ASSIGNED TASK>
For the records that follow, please set down exactly the lines between the one holding "doorbellSqtail (page : Nat) (value : Word)" and the one holding "(r : Trained)", inclusive, and only those.

Stored data>
▼

-- ==== Sys2Proof/Syntax.lean ====
section
/-! DEFINITION. Syntax.lean: the commands, one constructor per row of spec/opcode_table.json, in the table's order.
A drum instruction names its physical drum only: the instruction word is the one at the sequencer's position (R147,
R148), with `par`: whether every word that the command reads in an array under parity passes (R357). Every other command
carries what its event brings: an address, a value, the verdict of a check that the outside world decides. -/

namespace Sys2Proof

/-- A torus coordinate (R334). -/
structure Coord where
  x : Nat
  y : Nat
  z : Nat
deriving DecidableEq, Repr

/-- A flit as it stands on a lane (R327): the header's fields, the payload bytes and the CRC. -/
structure Flit where
  kind : Nat
  vc : Nat
  last : Bool
  half : Bool
  seq : Nat
  ackseq : Nat
  acktype : Nat
  cvc : Nat
  ccnt : Nat
  payload : List Byte
  crc : Dword
deriving DecidableEq, Repr

/-- What the check bytes of one block access show (R305, R309): clean; single-bit errors, bit w for code word w; an
uncorrectable word that the re-read delivers; an uncorrectable word twice. -/
inductive EccVerdict where
  | clean | corrected (words : Word) | rereadGood | uncorrectable
deriving DecidableEq, Repr

/-- What becomes of a packet on its way over the NoC and the bonded face (R357): it arrives; it arrives, and a word that its
landing reads in an array under parity fails; a flit of it fails its parity
after one resend; a flit of it fails its CRC on four crossings at a bridge, numbered 4 times its die plus b. -/
inductive NocVerdict where
  | arrives | badArray | badFlit | badBond (bridge : Nat)
deriving DecidableEq, Repr

/-- Why a flash slot is or is not bootable (R386). -/
inductive SlotVerdict where
  | bootable | badVerify | rollback
deriving DecidableEq, Repr

/-- One end's word in the handshake of R325: its coordinate, the fabric's dimensions, its port's direction, its image version
floor, and whether it is SYNCED. -/
structure Hello where
  coord : Coord
  dims : Coord
  dir : BitVec 3
  floor : Nat
  synced : Bool
deriving DecidableEq, Repr

/-- How an answer of the work counter comes to its drum (R257, R357): does it pass the checks of the base die, and what
becomes of its packet. -/
structure ClaimReply where
  delivered : Bool
  net : NocVerdict
deriving DecidableEq, Repr

/-- What the re-read of a pad word shows (R235): does it pass, and is its reader a stick or a DMA engine. -/
structure Reread where
  passes : Bool
  outside : Bool
deriving DecidableEq, Repr

/-- What a stick's access meets (R357): are the cache words it uses good under their SECDED code, and what becomes of its
packets. -/
structure StickPath where
  cache : Bool
  net : NocVerdict
deriving DecidableEq, Repr

/-- A flaw of the arithmetic path in a run of a sound check (R372): it is off by so much in segment i of output n of check row r,
or turns bits over in column n of row 0 at a stage behind the segments: 0 the shell, 1 the roll unit, 2 the quantiser. -/
inductive Flaw where
  | segment (r n i : Nat) (off : Int)
  | stage (k n : Nat) (bits : Word)
deriving DecidableEq, Repr

/-- A word written over SMBus, with the packet error code that follows it, if one does (R418). -/
structure SmbWrite where
  value : Half
  pec : Option Byte
deriving DecidableEq, Repr

/-- The outcome of a port's training (R323, R325): the lanes that failed it, and the peer's word in the handshake. -/
structure Trained where
  failedLanes : Byte
  peer : Hello
deriving DecidableEq, Repr

/-- A flit as it arrives (R323, R327): with the codewords that the FEC of each lane corrected and those that it could not, lanes
ascending. -/
structure Arrived where
  flit : Flit
  fec : List (Nat × Nat)
deriving DecidableEq, Repr

/-- The start of a retrain (R329): the port, and whether its peer starts it. -/
structure RetrainStart where
  port : Nat
  peer : Bool
deriving DecidableEq, Repr

inductive Instr where
  -- skin
  | strike (d : Nat)
  | weightLoadEnd (d : Nat)
  | dequantiseRow (d : Nat) (par : Bool)
  -- shell and bell tree
  | leafDone (d : Nat) (par : Bool)
  | nodeArrival (d src : Nat) (net : NocVerdict)
  | bellStatsArrival (d src : Nat) (net : NocVerdict)
  -- tap
  | tap (d : Nat) (par : Bool)
  | check (d : Nat) (par : Bool)
  -- tuner
  | narrow (d : Nat) (par : Bool)
  | widen (d : Nat) (par : Bool)
  | convert (d : Nat) (par : Bool)
  | amax (d : Nat) (par : Bool)
  | close (d : Nat) (par : Bool)
  | shareReductionDone (d : Nat) (par : Bool)
  | ldscale (d : Nat)
  | stscale (d : Nat) (par : Bool)
  | qsave (d : Nat) (par : Bool)
  | qload (d : Nat)
  -- roll unit
  | rollScale (d : Nat) (par : Bool)
  | rollMask (d : Nat) (par : Bool)
  | softmax (d : Nat) (par : Bool)
  | rmsnorm (d : Nat) (par : Bool)
  | layernorm (d : Nat) (par : Bool)
  | gelu (d : Nat) (par : Bool)
  | silu (d : Nat) (par : Bool)
  | rope (d : Nat) (par : Bool)
  | topk (d : Nat) (par : Bool)
  -- pad engine, NoC port, sequencer
  | fill (d : Nat)
  | copy (d : Nat)
  | send (d : Nat)
  | wait (d : Nat)
  | waitComplete (d : Nat)
  | waitTimeout (d : Nat)
  | fence (d : Nat)
  | fenceComplete (d : Nat)
  | endRun (d : Nat)
  -- work counter
  | workClaim (d : Nat) (reply : ClaimReply)
  | claimRetry (d : Nat)
  -- pads
  | shellClearDone (d : Nat)
  | sendArrival (d src : Nat) (net : NocVerdict)
  | sendAckArrival (d src : Nat) (net : NocVerdict)
  | padReread (d word : Nat) (v : Reread)
  | bankGate (d bank : Nat)
  | bankWakeEnd (d bank : Nat)
  | damperFinish (d slot : Nat)
  -- scores and the Metronome
  | score (q : Nat)
  | scoreBind (q : Nat)
  | drain (q : Nat)
  | kill (q : Nat)
  | taskDispatch (job : Half) (task target : Nat)
  | preemptSave (d : Nat)
  | preemptRestore (d : Nat)
  | taskEnd (job : Half) (task : Nat)
  | liveOverrun (job : Half) (task : Nat)
  | groupHoldExpire (q : Nat)
  | liveReserveApply (l : Nat)
  | metRelease (key : Word)
  | metStkdone (k : Nat) (value : Word)
  | stickTrap (k : Nat)
  | stickApertureAccess (k off width : Nat) (write : Bool) (data : Dword)
  | stickDeviceAccess (k addr : Nat) (write : Bool) (data : List Byte) (path : StickPath)
  -- host interface
  | ringEnable (q : Nat) (value : Word)
  | ringDisable (q : Nat) (value : Word)
  | doorbellSqtail (page : Nat) (value : Word)
  | doorbellCqhead (page : Nat) (value : Word)
  | irqTimerExpire (q : Nat)
  | msixVectorUnmask (v : Nat)
  | forwardedAccess (off width : Nat) (write : Bool) (data : Dword)
  | forwardTimeout
  | followerHostTraffic (src : Coord) (pkind : Nat) (live : Bool) (addr : Nat) (data : List Byte)
  | followerMsixRequest (src : Coord) (vec : Nat)
  | functionLevelReset
  | perstAssert
  | linkDown
  -- memory
  | memoryRead (ch blk cls : Nat) (linkErrs : List Nat) (ecc : EccVerdict)
  | memoryWrite (ch blk lo cls : Nat) (linkErrs : List Nat) (data : List Byte) (ecc : EccVerdict)
  | eccWriteback (ch blk : Nat)
  | patrolScrub (ch blk : Nat) (single : Bool)
  | mr4Poll (ch : Nat) (temp : Int)
  | memoryReady
  | pgtDataAccess (agent width : Nat) (write : Bool) (data : Dword)
  | pageTableClear
  | streamTableClear
  -- links and the fabric
  | linkHandshake (p : Nat) (r : Trained)
  | flitSend (p : Nat)
  | flitReceive (p : Nat) (a : Arrived)
  | replayTimeout (p : Nat)
  | linkRetrain (r : RetrainStart)
  | retrainEnd (p : Nat) (failedLanes : Byte) (ok : Bool)
  | lnkRetrainWrite (p : Nat)
  | alignmentSend (p : Nat)
  | alignmentReceive (p : Nat) (beat : Dword) (notSynced : Bool)
  | syncInEdge
  | syncOutPulse
  | syncInTimeout
  | abortReceive (p : Nat) (group : Nat) (origin : Coord) (serial : Half) (stamp : Dword)
  | groupReopen (value : Word)
  -- faults
  | graceExpire (src : Nat)
  | faultnPulseEnd
  | faultClear (src : Nat)
  | faultInject (src : Nat) (value : Word)
  | drmRetire (d : Nat) (value : Word)
  | soundCheck (d : Nat) (flaws1 flaws2 : List Flaw)
  -- clocks and power
  | idleStrikeSlot
  | dutyUpdate (est : Nat)
  | pwrcapAssert
  | sensorSample (readings : List Int)
  | thermalFault
  | railFault (pair : Nat)
  | powerOn
  | pllLock (pufOk : Bool) (trained : Dword)
  | pllLockLoss
  | resetnAssert
  | pwrRst (value : Word)
  | powerDown
  -- boot, updates, attestation
  | bootComplete (flashOk counterOk : Bool)
  | writeImage (len : Nat)
  | commit (len : Nat)
  | abandon (len : Nat)
  | writeRepair (len : Nat)
  | writePlace (len : Nat)
  | updateOpComplete (flashOk counterOk : Bool)
  | doeDiscovery (index : Nat)
  | getVersion (request : List Byte)
  | getCapabilities (request : List Byte)
  | negotiateAlgorithms (request : List Byte)
  | getDigests (request : List Byte)
  | getCertificate (slot offset length : Nat)
  | challenge (nonce : List Byte)
  | getMeasurements (index : Nat) (signed : Bool) (nonce : List Byte)
  | pqsig
  | pqchain (offset length : Nat)
  -- sideband
  | smbReadTmax
  | smbReadPower
  | smbCapRead
  | smbCapWrite (value : SmbWrite)
  | smbReadStatus
  | smbReadFaults
  | jtagIdcode
  -- diagnosis and the register map
  | diagModeEnter
  | diagModeLeave
  | bar4Read (off len : Nat) (bad : List Nat)
  | broadcastWrite (off width : Nat) (data : Dword)
  | broadcastRead (off width : Nat)
  | sknCntClr (d : Nat)
  | tunCntClr (d : Nat)
  | shlCntClr (d : Nat)
  | seqCntClr (d : Nat)
  | rolCntClr (d : Nat)
  | tapCntClr (d : Nat)
  | padCntClr (d : Nat)
  | metCntClr
  | wkcCntClr
  | pciCntClr
  | mchCntClr (ch : Nat)
  | lnkCntClr (p : Nat)
  | registerWrite (off width : Nat) (data : Dword)
  -- pins, links and requests
  | resetnRelease (trained : Dword)
  | pwrcapRelease
  | perstRelease
  | pcieLinkUp (width speed : Nat)
  | configurationRequest (off : Nat) (write : Bool) (data : Word)
  | completionTimeout (q : Nat) (score : Bool) (dma : Option Nat)
  | submissionEntryFault (q : Nat)
  | bar4Write (off : Nat) (data : List Byte)
  | tableClearDone (stream : Bool)
  | jtagInstruction (privateOne : Bool)
deriving DecidableEq, Repr

end Sys2Proof
end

▲

ANSWER BELOW>
  | doorbellSqtail (page : Nat) (value : Word)
  | doorbellCqhead (page : Nat) (value : Word)
  | irqTimerExpire (q : Nat)
  | msixVectorUnmask (v : Nat)
  | forwardedAccess (off width : Nat) (write : Bool) (data : Dword)
  | forwardTimeout
  | followerHostTraffic (src : Coord) (pkind : Nat) (live : Bool) (addr : Nat) (data : List Byte)
  | followerMsixRequest (src : Coord) (vec : Nat)
  | functionLevelReset
  | perstAssert
  | linkDown
  -- memory
  | memoryRead (ch blk cls : Nat) (linkErrs : List Nat) (ecc : EccVerdict)
  | memoryWrite (ch blk lo cls : Nat) (linkErrs : List Nat) (data : List Byte) (ecc : EccVerdict)
  | eccWriteback (ch blk : Nat)
  | patrolScrub (ch blk : Nat) (single : Bool)
  | mr4Poll (ch : Nat) (temp : Int)
  | memoryReady
  | pgtDataAccess (agent width : Nat) (write : Bool) (data : Dword)
  | pageTableClear
  | streamTableClear
  -- links and the fabric
  | linkHandshake (p : Nat) (r : Trained)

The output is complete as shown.